[What to produce]:
Reproduce precisely the lines of the listing below, starting with the line that contains "t.sp = s.sp - 2" and stopping after the line that contains "P.optable = Optable.standard"; include nothing else.
________________________________________
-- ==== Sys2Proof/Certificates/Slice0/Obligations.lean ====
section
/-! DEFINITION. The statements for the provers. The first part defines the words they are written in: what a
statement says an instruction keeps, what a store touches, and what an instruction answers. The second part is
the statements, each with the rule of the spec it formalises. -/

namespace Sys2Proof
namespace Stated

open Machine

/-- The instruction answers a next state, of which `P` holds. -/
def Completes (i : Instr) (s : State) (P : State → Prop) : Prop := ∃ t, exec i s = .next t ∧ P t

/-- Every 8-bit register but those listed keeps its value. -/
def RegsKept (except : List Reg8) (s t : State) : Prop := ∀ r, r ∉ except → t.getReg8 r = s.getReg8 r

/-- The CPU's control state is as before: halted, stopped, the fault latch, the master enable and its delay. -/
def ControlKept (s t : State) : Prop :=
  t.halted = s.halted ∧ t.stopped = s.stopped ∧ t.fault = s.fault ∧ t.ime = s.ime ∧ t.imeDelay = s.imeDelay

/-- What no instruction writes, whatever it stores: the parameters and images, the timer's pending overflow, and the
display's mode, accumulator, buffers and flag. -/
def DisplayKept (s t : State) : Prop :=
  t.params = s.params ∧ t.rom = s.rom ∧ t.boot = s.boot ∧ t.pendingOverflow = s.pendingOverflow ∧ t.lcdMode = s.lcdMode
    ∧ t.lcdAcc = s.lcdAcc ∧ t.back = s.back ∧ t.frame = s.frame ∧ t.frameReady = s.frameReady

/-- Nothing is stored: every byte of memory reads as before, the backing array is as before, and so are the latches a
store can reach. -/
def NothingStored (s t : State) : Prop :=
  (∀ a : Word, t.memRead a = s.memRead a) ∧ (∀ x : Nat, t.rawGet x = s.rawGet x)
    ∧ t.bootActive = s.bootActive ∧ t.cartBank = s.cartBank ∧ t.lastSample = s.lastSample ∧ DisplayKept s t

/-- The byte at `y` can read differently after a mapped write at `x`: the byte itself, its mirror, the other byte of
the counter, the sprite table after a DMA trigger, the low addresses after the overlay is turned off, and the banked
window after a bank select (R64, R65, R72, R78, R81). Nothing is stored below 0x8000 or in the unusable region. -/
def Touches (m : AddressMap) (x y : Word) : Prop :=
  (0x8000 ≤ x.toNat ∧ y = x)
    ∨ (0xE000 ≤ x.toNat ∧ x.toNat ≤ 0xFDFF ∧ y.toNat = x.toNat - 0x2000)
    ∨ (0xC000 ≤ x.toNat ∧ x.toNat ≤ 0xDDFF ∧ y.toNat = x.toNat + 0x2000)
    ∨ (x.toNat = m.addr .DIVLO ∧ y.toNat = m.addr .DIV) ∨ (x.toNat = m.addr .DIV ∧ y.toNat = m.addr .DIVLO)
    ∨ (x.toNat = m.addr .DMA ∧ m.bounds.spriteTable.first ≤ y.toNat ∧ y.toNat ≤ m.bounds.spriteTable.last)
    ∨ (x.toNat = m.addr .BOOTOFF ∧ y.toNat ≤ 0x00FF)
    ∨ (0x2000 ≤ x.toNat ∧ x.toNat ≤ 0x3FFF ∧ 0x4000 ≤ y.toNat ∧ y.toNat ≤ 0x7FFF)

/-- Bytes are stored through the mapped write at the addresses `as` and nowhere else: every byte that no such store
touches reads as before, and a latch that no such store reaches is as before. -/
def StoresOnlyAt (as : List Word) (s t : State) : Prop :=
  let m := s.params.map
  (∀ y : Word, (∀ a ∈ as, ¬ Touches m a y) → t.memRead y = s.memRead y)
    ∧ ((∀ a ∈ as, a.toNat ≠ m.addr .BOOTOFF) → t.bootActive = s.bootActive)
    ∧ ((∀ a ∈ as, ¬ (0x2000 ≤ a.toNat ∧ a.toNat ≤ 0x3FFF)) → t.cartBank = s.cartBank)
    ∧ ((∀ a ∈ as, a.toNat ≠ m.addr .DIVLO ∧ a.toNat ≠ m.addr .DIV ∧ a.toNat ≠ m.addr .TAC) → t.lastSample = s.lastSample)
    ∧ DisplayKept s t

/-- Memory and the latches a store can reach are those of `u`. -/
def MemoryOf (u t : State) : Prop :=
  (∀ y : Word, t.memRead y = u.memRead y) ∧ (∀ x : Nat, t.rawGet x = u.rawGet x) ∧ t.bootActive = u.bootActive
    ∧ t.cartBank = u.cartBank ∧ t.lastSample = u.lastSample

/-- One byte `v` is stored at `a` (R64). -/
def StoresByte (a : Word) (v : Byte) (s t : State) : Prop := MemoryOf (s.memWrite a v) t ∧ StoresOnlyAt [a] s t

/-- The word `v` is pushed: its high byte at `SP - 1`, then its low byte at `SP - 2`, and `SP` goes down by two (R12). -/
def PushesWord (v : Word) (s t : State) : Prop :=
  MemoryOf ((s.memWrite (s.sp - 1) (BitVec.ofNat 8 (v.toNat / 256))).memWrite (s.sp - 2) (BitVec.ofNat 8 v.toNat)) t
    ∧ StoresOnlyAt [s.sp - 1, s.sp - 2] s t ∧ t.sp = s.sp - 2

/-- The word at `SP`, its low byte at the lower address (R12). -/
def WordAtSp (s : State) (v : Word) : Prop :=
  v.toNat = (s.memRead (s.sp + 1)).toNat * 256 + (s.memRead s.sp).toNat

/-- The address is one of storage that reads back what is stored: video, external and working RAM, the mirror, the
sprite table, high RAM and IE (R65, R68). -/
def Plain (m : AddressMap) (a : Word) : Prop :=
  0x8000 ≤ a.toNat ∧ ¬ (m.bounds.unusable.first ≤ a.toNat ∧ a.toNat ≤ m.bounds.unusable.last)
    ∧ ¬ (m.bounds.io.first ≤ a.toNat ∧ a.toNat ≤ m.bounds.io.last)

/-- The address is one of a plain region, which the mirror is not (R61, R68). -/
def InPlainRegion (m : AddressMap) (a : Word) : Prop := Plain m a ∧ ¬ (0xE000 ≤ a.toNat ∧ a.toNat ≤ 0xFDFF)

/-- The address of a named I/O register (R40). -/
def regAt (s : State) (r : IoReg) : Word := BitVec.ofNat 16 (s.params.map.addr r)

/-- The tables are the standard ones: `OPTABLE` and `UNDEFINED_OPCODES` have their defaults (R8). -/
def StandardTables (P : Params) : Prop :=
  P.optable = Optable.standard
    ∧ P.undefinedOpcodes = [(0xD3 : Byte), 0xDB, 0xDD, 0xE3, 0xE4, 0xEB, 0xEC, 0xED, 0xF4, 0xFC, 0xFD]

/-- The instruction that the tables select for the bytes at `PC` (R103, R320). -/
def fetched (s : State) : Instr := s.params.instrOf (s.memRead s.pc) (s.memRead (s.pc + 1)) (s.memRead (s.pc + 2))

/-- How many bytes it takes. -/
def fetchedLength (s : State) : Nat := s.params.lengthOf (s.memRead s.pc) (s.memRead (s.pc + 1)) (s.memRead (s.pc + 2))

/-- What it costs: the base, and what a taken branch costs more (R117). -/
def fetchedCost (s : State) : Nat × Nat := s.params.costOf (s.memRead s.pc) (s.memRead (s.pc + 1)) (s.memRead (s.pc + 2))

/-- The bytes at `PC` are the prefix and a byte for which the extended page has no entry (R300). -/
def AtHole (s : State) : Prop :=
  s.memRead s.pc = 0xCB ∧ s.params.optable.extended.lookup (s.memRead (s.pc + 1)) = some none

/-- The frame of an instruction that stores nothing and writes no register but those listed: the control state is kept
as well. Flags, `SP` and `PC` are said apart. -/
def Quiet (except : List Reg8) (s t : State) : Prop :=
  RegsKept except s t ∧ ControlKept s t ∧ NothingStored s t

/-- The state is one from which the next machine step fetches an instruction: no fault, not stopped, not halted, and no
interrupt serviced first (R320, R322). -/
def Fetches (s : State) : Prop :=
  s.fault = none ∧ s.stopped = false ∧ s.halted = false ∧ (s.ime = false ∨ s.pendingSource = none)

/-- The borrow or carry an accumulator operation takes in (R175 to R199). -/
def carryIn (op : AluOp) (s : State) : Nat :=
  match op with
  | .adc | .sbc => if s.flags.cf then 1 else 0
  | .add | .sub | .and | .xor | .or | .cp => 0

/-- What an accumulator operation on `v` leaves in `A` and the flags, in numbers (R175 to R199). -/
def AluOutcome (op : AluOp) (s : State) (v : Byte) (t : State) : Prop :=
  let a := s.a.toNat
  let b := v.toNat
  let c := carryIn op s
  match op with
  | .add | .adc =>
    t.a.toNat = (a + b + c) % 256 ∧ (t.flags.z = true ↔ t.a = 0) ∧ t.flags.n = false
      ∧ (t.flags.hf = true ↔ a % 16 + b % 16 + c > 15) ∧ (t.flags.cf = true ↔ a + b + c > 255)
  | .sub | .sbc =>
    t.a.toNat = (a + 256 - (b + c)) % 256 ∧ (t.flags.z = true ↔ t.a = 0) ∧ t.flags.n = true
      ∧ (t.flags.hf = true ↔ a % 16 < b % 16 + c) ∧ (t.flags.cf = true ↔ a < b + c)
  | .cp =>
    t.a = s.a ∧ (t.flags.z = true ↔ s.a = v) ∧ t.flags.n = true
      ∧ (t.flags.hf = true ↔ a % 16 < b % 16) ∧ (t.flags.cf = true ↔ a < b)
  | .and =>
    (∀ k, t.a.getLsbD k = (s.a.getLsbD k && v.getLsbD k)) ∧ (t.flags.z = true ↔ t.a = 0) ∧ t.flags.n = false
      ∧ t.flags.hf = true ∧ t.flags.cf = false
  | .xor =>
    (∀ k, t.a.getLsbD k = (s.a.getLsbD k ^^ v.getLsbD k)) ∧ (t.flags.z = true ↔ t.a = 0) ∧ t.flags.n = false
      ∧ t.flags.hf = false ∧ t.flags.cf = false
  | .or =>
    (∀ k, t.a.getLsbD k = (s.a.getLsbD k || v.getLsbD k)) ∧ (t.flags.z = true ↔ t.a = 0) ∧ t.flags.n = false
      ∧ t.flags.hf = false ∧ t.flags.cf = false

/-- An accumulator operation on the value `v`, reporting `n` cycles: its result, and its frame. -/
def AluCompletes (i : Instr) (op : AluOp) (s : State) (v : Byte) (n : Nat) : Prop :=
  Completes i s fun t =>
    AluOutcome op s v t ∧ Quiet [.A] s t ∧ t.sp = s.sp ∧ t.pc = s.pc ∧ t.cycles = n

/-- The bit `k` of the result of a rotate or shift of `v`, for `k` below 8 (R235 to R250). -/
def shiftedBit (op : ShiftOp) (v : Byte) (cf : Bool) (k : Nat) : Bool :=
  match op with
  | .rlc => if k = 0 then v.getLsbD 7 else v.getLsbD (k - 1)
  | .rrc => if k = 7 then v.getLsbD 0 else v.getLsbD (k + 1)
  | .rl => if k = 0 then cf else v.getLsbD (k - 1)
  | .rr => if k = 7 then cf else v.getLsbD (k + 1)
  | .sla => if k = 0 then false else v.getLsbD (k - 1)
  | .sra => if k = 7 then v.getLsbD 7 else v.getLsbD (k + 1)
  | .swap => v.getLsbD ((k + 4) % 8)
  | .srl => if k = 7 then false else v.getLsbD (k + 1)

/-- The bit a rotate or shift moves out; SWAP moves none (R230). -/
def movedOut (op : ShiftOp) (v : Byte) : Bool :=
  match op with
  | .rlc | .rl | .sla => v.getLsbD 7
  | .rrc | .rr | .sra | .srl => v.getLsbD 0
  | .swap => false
________________________________________
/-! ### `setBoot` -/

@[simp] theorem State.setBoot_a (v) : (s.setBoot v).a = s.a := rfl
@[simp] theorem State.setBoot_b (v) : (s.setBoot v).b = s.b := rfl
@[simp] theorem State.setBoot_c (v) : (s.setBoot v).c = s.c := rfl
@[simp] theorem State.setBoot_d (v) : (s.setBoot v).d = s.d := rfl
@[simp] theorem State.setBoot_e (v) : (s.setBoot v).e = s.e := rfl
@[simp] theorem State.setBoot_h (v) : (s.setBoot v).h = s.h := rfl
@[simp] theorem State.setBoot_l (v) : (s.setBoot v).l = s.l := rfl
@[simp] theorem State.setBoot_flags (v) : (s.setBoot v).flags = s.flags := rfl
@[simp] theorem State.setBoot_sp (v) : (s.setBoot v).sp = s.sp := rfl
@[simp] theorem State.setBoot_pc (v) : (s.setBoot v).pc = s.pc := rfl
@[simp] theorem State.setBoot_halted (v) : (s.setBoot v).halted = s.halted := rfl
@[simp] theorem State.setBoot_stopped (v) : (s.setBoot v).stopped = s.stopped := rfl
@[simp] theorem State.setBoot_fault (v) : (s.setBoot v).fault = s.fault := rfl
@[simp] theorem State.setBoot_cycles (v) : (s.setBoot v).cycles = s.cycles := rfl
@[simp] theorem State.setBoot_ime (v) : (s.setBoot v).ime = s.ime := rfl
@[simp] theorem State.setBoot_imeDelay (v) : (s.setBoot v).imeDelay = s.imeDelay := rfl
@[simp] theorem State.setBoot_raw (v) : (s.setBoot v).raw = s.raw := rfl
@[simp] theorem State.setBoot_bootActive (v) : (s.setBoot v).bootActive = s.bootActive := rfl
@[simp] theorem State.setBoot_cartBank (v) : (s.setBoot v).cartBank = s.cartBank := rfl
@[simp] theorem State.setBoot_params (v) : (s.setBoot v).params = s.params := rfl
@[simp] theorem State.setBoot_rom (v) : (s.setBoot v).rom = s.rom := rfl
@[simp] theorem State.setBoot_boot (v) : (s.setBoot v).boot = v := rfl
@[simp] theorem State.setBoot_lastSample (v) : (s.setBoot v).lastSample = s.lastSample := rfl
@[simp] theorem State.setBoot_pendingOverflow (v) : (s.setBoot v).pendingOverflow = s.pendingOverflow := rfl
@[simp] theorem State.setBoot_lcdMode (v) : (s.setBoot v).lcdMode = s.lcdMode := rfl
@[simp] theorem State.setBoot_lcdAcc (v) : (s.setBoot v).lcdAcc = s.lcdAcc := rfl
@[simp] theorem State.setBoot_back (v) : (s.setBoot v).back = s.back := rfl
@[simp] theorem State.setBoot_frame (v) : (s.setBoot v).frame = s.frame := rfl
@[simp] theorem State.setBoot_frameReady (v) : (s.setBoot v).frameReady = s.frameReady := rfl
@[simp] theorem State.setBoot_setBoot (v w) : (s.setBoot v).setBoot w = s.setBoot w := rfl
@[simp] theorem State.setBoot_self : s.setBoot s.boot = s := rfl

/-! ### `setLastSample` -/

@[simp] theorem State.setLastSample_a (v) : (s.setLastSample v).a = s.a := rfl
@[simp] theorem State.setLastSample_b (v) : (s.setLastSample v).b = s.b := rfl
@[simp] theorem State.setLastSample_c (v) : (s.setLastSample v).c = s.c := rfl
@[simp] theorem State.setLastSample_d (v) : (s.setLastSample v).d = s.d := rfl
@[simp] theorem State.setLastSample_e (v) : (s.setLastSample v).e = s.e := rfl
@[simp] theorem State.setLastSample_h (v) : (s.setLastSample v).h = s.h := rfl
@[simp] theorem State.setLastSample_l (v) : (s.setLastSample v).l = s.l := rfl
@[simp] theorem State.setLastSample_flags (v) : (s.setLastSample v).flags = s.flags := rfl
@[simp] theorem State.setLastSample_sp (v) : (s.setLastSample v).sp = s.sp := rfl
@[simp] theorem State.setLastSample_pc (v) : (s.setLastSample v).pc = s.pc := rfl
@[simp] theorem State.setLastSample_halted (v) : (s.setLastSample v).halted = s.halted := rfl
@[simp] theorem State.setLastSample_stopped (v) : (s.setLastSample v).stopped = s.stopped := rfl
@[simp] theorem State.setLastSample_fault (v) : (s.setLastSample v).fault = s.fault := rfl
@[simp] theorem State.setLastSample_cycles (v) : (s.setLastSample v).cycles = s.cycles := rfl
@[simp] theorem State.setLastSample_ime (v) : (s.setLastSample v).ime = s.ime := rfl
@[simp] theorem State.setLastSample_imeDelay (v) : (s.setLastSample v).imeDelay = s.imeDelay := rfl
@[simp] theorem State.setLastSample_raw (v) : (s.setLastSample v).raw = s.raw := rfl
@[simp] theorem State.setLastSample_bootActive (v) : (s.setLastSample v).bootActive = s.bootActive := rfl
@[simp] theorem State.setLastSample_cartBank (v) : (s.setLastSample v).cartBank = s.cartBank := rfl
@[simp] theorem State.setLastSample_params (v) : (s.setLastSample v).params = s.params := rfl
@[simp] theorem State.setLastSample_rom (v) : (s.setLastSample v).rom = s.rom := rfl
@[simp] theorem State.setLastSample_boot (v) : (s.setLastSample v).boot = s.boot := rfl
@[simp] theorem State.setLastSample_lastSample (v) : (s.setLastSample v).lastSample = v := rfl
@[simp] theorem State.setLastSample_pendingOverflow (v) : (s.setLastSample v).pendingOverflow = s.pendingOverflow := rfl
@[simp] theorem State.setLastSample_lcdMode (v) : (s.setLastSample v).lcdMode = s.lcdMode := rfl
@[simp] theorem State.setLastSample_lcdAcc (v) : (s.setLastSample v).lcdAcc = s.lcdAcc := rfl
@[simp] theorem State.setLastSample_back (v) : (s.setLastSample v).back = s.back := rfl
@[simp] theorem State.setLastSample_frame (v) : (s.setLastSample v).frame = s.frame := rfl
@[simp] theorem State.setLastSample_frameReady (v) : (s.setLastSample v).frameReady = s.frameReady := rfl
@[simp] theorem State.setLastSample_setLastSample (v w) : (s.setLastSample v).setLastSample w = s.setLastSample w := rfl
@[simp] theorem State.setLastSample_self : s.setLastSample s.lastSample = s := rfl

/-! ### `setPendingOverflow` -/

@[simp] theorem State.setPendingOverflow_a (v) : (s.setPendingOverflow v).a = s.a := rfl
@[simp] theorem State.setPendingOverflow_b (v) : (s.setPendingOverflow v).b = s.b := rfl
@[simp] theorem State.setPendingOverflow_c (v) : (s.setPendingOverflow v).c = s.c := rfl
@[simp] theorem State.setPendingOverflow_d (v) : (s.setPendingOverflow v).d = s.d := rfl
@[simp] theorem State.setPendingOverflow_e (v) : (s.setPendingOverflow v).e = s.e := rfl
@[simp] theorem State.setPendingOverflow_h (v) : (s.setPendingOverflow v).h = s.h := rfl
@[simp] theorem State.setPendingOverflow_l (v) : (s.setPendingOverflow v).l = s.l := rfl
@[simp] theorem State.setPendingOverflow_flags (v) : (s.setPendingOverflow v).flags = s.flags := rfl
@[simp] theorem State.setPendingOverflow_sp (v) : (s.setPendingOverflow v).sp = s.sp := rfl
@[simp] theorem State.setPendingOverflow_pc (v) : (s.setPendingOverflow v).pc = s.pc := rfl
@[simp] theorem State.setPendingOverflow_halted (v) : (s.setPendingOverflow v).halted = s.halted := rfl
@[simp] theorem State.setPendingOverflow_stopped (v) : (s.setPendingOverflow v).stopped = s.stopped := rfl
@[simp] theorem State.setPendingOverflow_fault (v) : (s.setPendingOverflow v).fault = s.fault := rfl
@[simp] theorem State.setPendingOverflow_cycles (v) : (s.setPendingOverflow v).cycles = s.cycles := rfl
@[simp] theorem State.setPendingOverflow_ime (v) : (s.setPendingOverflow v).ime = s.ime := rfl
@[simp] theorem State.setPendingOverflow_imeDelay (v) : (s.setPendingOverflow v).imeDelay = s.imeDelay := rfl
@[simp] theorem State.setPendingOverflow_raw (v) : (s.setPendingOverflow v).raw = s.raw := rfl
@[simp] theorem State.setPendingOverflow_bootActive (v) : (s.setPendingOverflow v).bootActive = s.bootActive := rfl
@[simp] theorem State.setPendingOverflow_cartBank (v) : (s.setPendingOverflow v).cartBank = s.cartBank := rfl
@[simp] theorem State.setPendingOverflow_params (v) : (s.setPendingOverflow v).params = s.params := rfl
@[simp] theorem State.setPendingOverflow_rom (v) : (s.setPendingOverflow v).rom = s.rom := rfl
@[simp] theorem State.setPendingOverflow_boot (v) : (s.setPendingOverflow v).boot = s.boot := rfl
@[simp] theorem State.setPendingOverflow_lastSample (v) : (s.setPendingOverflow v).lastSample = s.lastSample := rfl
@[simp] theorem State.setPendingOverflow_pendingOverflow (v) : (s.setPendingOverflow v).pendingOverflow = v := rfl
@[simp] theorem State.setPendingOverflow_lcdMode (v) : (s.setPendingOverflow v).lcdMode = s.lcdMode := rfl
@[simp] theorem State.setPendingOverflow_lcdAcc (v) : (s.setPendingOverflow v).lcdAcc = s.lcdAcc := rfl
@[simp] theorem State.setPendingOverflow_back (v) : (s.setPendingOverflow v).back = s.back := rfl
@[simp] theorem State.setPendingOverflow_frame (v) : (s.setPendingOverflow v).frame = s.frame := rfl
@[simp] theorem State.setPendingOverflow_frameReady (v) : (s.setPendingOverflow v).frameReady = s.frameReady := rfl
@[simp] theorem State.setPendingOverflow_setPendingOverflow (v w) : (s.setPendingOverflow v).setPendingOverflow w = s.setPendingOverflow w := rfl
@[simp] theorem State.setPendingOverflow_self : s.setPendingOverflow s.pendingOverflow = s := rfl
________________________________________
[Task output]:
    ∧ StoresOnlyAt [s.sp - 1, s.sp - 2] s t ∧ t.sp = s.sp - 2

/-- The word at `SP`, its low byte at the lower address (R12). -/
def WordAtSp (s : State) (v : Word) : Prop :=
  v.toNat = (s.memRead (s.sp + 1)).toNat * 256 + (s.memRead s.sp).toNat

/-- The address is one of storage that reads back what is stored: video, external and working RAM, the mirror, the
sprite table, high RAM and IE (R65, R68). -/
def Plain (m : AddressMap) (a : Word) : Prop :=
  0x8000 ≤ a.toNat ∧ ¬ (m.bounds.unusable.first ≤ a.toNat ∧ a.toNat ≤ m.bounds.unusable.last)
    ∧ ¬ (m.bounds.io.first ≤ a.toNat ∧ a.toNat ≤ m.bounds.io.last)

/-- The address is one of a plain region, which the mirror is not (R61, R68). -/
def InPlainRegion (m : AddressMap) (a : Word) : Prop := Plain m a ∧ ¬ (0xE000 ≤ a.toNat ∧ a.toNat ≤ 0xFDFF)

/-- The address of a named I/O register (R40). -/
def regAt (s : State) (r : IoReg) : Word := BitVec.ofNat 16 (s.params.map.addr r)

/-- The tables are the standard ones: `OPTABLE` and `UNDEFINED_OPCODES` have their defaults (R8). -/
def StandardTables (P : Params) : Prop :=
  P.optable = Optable.standard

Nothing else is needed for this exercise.